• _Assignment_:
Return only the stretch of the material below that begins with the line containing "s.rtHdr := rfl" and ends with the line containing "s.arrived := rfl", exactly; both of those lines belong to it.

• _Data to process_:

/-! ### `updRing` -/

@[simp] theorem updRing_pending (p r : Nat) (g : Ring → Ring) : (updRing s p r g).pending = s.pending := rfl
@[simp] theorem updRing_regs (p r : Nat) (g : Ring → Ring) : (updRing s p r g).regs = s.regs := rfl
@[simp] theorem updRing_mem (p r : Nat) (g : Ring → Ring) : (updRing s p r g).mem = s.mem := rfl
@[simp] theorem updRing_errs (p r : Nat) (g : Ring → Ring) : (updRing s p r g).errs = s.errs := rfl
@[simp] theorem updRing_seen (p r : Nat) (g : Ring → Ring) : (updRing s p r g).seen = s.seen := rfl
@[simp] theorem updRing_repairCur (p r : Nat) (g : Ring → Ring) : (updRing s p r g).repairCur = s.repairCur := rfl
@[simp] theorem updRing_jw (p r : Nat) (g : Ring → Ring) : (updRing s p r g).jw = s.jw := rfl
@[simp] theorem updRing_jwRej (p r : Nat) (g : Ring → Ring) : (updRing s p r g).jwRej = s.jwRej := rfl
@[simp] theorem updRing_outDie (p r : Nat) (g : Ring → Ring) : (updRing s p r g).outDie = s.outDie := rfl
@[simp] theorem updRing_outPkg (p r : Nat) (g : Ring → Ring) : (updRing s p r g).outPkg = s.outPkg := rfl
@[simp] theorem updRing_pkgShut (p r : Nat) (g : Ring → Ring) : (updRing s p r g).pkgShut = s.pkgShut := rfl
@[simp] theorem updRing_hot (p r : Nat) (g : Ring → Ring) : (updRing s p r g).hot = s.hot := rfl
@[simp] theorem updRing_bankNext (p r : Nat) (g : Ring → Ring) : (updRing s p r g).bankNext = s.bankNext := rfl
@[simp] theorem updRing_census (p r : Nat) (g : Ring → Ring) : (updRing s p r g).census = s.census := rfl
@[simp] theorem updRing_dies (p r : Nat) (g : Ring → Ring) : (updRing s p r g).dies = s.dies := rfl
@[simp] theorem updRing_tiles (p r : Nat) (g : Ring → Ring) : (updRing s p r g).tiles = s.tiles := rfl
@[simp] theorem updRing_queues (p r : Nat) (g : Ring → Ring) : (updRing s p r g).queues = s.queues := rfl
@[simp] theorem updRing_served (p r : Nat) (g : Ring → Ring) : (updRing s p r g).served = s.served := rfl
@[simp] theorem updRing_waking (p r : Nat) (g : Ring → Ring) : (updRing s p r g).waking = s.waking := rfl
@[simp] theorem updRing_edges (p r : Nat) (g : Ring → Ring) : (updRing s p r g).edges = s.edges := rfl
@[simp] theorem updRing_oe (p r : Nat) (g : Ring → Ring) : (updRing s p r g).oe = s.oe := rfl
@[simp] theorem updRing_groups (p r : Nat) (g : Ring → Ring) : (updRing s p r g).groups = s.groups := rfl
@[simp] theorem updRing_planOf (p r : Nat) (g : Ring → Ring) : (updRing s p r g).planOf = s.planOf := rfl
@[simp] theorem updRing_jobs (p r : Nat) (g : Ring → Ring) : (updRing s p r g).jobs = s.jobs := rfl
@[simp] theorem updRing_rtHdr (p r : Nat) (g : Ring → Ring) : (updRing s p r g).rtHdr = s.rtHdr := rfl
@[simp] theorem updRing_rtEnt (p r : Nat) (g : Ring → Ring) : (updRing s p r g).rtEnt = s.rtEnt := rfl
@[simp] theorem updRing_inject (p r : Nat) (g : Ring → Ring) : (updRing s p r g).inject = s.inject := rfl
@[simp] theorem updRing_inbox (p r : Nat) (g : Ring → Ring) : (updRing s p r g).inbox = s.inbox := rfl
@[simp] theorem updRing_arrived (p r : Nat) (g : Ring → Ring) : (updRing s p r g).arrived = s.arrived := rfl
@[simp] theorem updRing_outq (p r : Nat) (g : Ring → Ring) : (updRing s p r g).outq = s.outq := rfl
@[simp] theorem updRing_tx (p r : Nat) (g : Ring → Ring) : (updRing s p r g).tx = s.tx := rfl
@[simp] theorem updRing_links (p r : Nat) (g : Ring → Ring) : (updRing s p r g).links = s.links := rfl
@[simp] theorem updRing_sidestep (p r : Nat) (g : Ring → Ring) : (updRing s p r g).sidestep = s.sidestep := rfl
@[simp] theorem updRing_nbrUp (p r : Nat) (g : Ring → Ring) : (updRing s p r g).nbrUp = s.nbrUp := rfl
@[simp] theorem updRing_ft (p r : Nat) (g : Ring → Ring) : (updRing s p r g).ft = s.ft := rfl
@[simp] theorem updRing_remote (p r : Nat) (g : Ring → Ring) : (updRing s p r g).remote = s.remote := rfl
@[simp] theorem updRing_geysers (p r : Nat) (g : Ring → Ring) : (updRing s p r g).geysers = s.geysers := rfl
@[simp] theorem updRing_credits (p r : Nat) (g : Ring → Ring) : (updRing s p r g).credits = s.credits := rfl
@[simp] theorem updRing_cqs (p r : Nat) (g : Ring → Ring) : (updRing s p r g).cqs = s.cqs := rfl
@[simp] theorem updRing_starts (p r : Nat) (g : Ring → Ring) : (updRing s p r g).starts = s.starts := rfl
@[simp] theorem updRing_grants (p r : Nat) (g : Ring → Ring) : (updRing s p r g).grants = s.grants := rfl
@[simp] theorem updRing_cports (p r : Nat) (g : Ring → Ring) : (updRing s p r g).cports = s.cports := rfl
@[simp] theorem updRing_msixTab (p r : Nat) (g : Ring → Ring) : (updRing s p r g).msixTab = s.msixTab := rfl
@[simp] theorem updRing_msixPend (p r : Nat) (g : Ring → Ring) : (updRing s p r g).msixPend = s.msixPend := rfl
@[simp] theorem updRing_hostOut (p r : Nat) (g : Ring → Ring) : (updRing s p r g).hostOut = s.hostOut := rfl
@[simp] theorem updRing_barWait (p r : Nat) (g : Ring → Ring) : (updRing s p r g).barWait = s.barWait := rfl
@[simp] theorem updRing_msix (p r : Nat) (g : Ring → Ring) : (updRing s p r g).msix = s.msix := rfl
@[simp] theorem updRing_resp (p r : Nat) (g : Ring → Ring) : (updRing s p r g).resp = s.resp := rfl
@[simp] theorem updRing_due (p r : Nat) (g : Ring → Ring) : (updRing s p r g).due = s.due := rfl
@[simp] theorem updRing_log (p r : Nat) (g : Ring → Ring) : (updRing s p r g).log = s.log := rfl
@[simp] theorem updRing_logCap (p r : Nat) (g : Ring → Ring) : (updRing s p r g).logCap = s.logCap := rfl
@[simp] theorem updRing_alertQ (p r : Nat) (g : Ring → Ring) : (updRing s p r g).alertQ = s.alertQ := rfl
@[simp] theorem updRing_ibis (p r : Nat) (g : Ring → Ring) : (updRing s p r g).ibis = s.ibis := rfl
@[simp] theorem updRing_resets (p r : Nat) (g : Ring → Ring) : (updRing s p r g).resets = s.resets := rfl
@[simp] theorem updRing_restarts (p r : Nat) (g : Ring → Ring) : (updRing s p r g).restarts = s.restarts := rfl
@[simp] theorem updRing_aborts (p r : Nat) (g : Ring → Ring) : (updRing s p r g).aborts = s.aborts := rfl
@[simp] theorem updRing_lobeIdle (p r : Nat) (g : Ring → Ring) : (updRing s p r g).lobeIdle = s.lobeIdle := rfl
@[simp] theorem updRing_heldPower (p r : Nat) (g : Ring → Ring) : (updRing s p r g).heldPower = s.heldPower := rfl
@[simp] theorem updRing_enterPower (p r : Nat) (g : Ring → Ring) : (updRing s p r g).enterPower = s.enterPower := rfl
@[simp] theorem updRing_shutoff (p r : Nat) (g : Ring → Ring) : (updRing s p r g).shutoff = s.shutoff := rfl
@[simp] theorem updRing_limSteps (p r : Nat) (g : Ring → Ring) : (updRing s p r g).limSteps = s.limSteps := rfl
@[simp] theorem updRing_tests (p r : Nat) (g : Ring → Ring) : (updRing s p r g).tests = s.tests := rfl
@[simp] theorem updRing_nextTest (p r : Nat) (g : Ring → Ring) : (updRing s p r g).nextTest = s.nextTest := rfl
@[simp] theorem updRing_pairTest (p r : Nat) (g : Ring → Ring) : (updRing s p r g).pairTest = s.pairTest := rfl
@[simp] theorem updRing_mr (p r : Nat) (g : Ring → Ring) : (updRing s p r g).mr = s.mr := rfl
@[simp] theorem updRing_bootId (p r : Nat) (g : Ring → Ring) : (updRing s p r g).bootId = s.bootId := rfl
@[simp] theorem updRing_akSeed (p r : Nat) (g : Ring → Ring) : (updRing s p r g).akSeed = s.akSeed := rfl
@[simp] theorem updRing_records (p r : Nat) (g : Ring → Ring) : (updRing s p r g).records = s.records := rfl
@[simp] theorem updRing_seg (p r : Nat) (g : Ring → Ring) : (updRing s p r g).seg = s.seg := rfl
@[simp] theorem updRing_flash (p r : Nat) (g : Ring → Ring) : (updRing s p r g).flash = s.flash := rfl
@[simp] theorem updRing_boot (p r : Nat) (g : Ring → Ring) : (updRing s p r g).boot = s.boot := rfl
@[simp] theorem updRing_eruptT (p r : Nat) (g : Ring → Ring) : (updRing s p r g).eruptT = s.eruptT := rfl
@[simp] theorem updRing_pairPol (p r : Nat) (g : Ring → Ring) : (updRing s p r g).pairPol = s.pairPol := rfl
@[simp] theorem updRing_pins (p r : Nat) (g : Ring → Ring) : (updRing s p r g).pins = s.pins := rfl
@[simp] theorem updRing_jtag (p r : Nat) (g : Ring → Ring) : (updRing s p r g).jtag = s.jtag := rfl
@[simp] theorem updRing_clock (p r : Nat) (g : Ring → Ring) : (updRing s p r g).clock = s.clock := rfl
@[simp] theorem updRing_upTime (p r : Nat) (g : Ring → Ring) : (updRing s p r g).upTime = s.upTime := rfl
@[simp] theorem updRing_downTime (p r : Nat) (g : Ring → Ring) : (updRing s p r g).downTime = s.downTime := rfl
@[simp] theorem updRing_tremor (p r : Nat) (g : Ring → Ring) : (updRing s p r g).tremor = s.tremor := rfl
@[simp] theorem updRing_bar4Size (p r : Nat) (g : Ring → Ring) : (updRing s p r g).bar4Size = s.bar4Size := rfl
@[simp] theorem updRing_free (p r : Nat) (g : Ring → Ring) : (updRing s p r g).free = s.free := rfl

• _Completed task_:
@[simp] theorem updRing_rtHdr (p r : Nat) (g : Ring → Ring) : (updRing s p r g).rtHdr = s.rtHdr := rfl
@[simp] theorem updRing_rtEnt (p r : Nat) (g : Ring → Ring) : (updRing s p r g).rtEnt = s.rtEnt := rfl
@[simp] theorem updRing_inject (p r : Nat) (g : Ring → Ring) : (updRing s p r g).inject = s.inject := rfl
@[simp] theorem updRing_inbox (p r : Nat) (g : Ring → Ring) : (updRing s p r g).inbox = s.inbox := rfl
@[simp] theorem updRing_arrived (p r : Nat) (g : Ring → Ring) : (updRing s p r g).arrived = s.arrived := rfl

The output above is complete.